KCMO, KCK among 15 communities taking part in $6 million National Science Foundation/White House initiative to create an “app store” of smart applications for cities.

Megan Smith

U.S. Chief Technology Officer Megan Smith speaking at today’s White House Smart Cities Forum (Photo via @Thingstitute).

Today, the cities of Kansas City, Kansas, and Kansas City, Missouri, were recognized on Capitol Hill as participants in a $6 million, three-year grant from the National Science Foundation to US Ignite through the White House’s new “Smart Cities Initiative.” The purpose of the grant is to form a national network of communities using ultra-high speed broadband to develop technology applications for the benefit of citizens.

News of the grant came today at the White House Smart Cities Forum in Washington, D.C. The project, titled the Sustainable Ecosystem of Smart Applications (SESA), is part of the Obama Administration’s larger push toward enabling US cities to develop their own civic tech programs. According to today’s White House fact sheet, the Smart Cities Initiative will invest over $160 million in research and leverage more than 25 new technology collaborations that will help local communities tackle challenges such as battling traffic congestion, reducing crime, enhancing economic growth, managing climate change, and improving the delivery of city services.

The SESA grant focuses on cities, like Kansas City, that have high-speed broadband networks in place. SESA is being coordinated through US Ignite, a national organization that fosters the creation of next-generation Internet applications that benefit communities. In addition to KCMO and KCK, other participating SESA communities include Burlington, VT; Chattanooga, TN; Cleveland, OH; Flint, MI; Madison, WI; the North Carolina Next Generation Network (NCNGN); Richardson, TX; Utah Wasatch Front cities including Salt Lake City and Provo, UT; Lafayette, LA; Urbana-Champaign, IL; and Austin, TX.

In Kansas City, KC Digital Drive will serve as the focal point for executing the grant. A nonprofit created to make Kansas City a digital leader to increase economic prosperity and improve people’s quality of life through technology, KC Digital Drive has served as the liaison for US Ignite efforts in Kansas City, including the Gigabit Explorer Challenge hackathon in 2013.

“US Ignite has been an invaluable partner in bringing national resources and top-notch technical expertise to our work in Kansas City for the past several years,” said KC Digital Drive Managing Director Aaron Deacon. “We hope that this grant will enable us, as a whole community, to expand upon the work we’ve been doing to foster applications that use new technology like gigabit-speed fiber to improve people’s lives.”
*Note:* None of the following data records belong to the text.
-- ==== Sys2Proof/Laws/Closing.lean ====
section
/-! SUPPORT. What the job operations do to the closing order (R29 to R32). -/

namespace Sys2Proof.Machine

/-- The closing order is no longer than the job table (R29). -/
theorem closing_length (i : Intake) (h : i.ClosingSound) : i.closing.length ≤ i.jobs.length := by
  obtain ⟨-, once, closed⟩ := h
  have inTable : i.closing.Subperm (i.jobs.map JobRecord.number) := by
    apply once.subperm
    intro n hn
    obtain ⟨j, hj, e, -⟩ := (closed n).mp hn
    exact e ▸ List.mem_map_of_mem hj
  simpa using inTable.length_le

/-- Where neither the table nor the closing order changes. -/
theorem closingSound_of_eq {i j : Intake} (h : i.ClosingSound) (jobs : j.jobs = i.jobs) (closing : j.closing = i.closing) :
    j.ClosingSound := by
  unfold Intake.ClosingSound at *
  rw [jobs, closing]
  exact h

/-- A job is found exactly when its number is in the table. -/
theorem job?_mem (s : State) (n : Nat) : (∃ j, s.job? n = some j) ↔ n ∈ s.intake.jobs.map JobRecord.number := by
  unfold State.job?
  rw [← Option.isSome_iff_exists, List.find?_isSome]
  simp

/-- A record of the table written anew under a number new to it, or its own: the old number leaves the closing order (R30, R31). -/
theorem rewriteJob_closingSound (i : Intake) (h : i.ClosingSound) (old new : Nat) (params : JobParams)
    (mem : old ∈ i.jobs.map JobRecord.number) (fresh : new = old ∨ new ∉ i.jobs.map JobRecord.number) :
    ({ i with jobs := i.jobs.map (fun j => if j.number = old then jobWritten new params else j)
              closing := i.closing.filter (fun x => x != old) } : Intake).ClosingSound := by
  obtain ⟨numbers, once, closed⟩ := h
  refine ⟨?_, once.filter _, ?_⟩
  · have renamed : (i.jobs.map (fun j => if j.number = old then jobWritten new params else j)).map JobRecord.number =
        (i.jobs.map JobRecord.number).map (fun x => if x = old then new else x) := by
      simp only [List.map_map]
      apply List.map_congr_left
      intro j _
      simp only [Function.comp]
      split <;> rfl
    show (List.map JobRecord.number (i.jobs.map _)).Nodup
    rw [renamed]
    apply List.Nodup.map_on _ numbers
    intro x hx y hy hxy
    rcases fresh with rfl | fresh
    · split_ifs at hxy <;> simp_all
    · split_ifs at hxy with h1 h2 h2
      · rw [h1, h2]
      · subst hxy
        exact absurd hy fresh
      · subst hxy
        exact absurd hx fresh
      · exact hxy
  · intro x
    simp only [List.mem_filter, bne_iff_ne, ne_eq, closed x, List.mem_map]
    constructor
    · rintro ⟨⟨j, hj, e, o⟩, hx⟩
      exact ⟨j, ⟨j, hj, by rw [if_neg (by rw [e]; exact hx)]⟩, e, o⟩
    · rintro ⟨j, ⟨j0, hj0, rfl⟩, e, o⟩
      split at e
      next h1 =>
        rw [if_pos h1] at o
        simp [jobWritten] at o
      next h1 =>
        rw [if_neg h1] at o
        exact ⟨⟨j0, hj0, e, o⟩, by rw [← e]; exact h1⟩

/-- A JOB OPEN (R30, R31). -/
theorem openJob_closingSound (n : Nat) (params : JobParams) (s : State) (h : s.intake.ClosingSound) :
    (openJob n params s).intake.ClosingSound := by
  unfold openJob
  split
  next j hj =>
    unfold reopenJob
    split
    · exact h
    · exact rewriteJob_closingSound s.intake h n n params ((job?_mem s n).mp ⟨j, hj⟩) (.inl rfl)
  next hj =>
    have fresh : n ∉ s.intake.jobs.map JobRecord.number := fun m => by
      obtain ⟨j, e⟩ := (job?_mem s n).mpr m
      rw [hj] at e
      cases e
    unfold placeJob
    split
    · obtain ⟨numbers, once, closed⟩ := h
      refine ⟨?_, once, ?_⟩
      · show (List.map _ (s.intake.jobs ++ [_])).Nodup
        rw [List.map_append]
        exact List.Nodup.append numbers (by simp) (by simpa [jobWritten] using fresh)
      · intro x
        rw [closed x]
        simp [jobWritten]
    · split
      next old ho =>
        obtain ⟨j, hj, e, -⟩ := (h.2.2 old).mp (List.mem_of_find?_eq_some ho)
        exact rewriteJob_closingSound s.intake h old n params (e ▸ List.mem_map_of_mem hj) (.inr fresh)
      next => exact h

/-- A job set CLOSED joins the end of the closing order (R32). -/
theorem markClosed_closingSound (n : Nat) (s : State) (h : s.intake.ClosingSound) : (markClosed n s).intake.ClosingSound := by
  unfold markClosed
  split
  next isOpen =>
    unfold State.jobIsOpen at isOpen
    split at isOpen
    next j hj =>
      have mem := List.mem_of_find?_eq_some hj
      have number : j.number = n := by
        have := List.find?_some hj
        simpa using this
      obtain ⟨numbers, once, closed⟩ := h
      have only : ∀ q ∈ s.intake.jobs, q.number = n → q = j := fun q hq e =>
        List.inj_on_of_nodup_map numbers hq mem (e.trans number.symm)
      refine ⟨?_, ?_, ?_⟩
      · show (List.map JobRecord.number (s.intake.jobs.map _)).Nodup
        rw [List.map_map]
        have same : (JobRecord.number ∘ fun j : JobRecord => if j.number = n then { j with isOpen := false } else j) =
            JobRecord.number := by
          funext j
          simp only [Function.comp]
          split <;> rfl
        rw [same]
        exact numbers
      · show (s.intake.closing ++ [n]).Nodup
        refine List.Nodup.append once (by simp) ?_
        simp only [List.disjoint_singleton]
        intro m
        obtain ⟨q, hq, e, o⟩ := (closed n).mp m
        rw [only q hq e, isOpen] at o
        cases o
      · intro x
        simp only [List.mem_append, List.mem_singleton, closed x, List.mem_map]
        constructor
        · rintro (⟨q, hq, e, o⟩ | rfl)
          · refine ⟨q, ⟨q, hq, ?_⟩, e, o⟩
            rw [if_neg]
            intro e'
            rw [only q hq e', isOpen] at o
            cases o
          · exact ⟨_, ⟨j, mem, rfl⟩, by rw [if_pos number]; exact number, by rw [if_pos number]⟩
        · rintro ⟨q, ⟨q0, hq0, rfl⟩, e, o⟩
          split at e
          next h1 => exact .inr (e.symm.trans h1)
          next h1 =>
            rw [if_neg h1] at o
            exact .inl ⟨q0, hq0, e, o⟩
    next => cases isOpen
  next => exact h

/-- A JOB CLOSE (R32, R47). -/
theorem closeJob_closingSound (n : Nat) (s : State) (h : s.intake.ClosingSound) : (closeJob n s).intake.ClosingSound := by
  unfold closeJob
  split
  · exact closingSound_of_eq (markClosed_closingSound n s h) (by simp) (by simp)
  · exact markClosed_closingSound n s h

end Sys2Proof.Machine
end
As part of project, Kansas City will contribute at least two entries to a “smart city app store” containing open, interconnected technology applications addressing social problems in areas such as transportation, clean energy, public safety, education, workforce technology, health IT, and advanced manufacturing.

KC will receive help from US Ignite in creating the conditions necessary for innovation. These include establishing a fiber-enabled cloud computing back end infrastructure, sharing best practices for collaboration across local and national boundaries, and providing technical support.

In Kansas City, KC Digital Drive intends to work with partners, including the city governments of KCMO and KCK, to help our locally built applications enter the market and receive adoption in other cities.

“Participating in the US Ignite SESA project will help cement Kansas City’s reputation as a leader in entrepreneur-driven innovation,” said Mayor Sly James of Kansas City, Mo. “Along with our sister city of Kansas City, Kansas, we were the first city to get Google Fiber. In Kansas City, Mo., earlier this year we launched the Cisco Smart + Connected Communities Living Lab. This grant allows us to expand on our efforts to make KC a true leader in civic technology.”

“In Kansas City, Kansas, we’re excited to participate in a project that will bring more access to national innovation to fuel our efforts on the ground,” said Mark Holland, Mayor/CEO of the Unified Government of Wyandotte County/Kansas City, Kansas. “The KC Startup Village and our city’s new open data portal are two examples of how grassroots innovation is driving big change in KCK, and this grant will help us take efforts to the next level.”

Details are still emerging as to how the SESA project will roll out in Kansas City, but several homegrown applications in the KC Digital Drive network have already been identified as possible contenders for support through the project. One, a pilot out of the University of Kansas Medical Center, uses gigabit Internet to assist caregivers of patients with Alzheimer’s. The other, a project from the University of Missouri’s Center for Eldercare and Rehabilitation Technology, uses Internet and sensor technology to help senior citizens age comfortably at home.

“The eldercare projects out of KU and MU are excellent examples of what the KC tech community can immediately offer to the world of smart city gigabit applications, but we’re not stopping there,” Deacon said. “KC Digital Drive plans to leverage our network of innovators in education, healthcare, government tech and IT to make Kansas City a significant player in the development and deployment of advanced smart city technologies, nationally and globally.”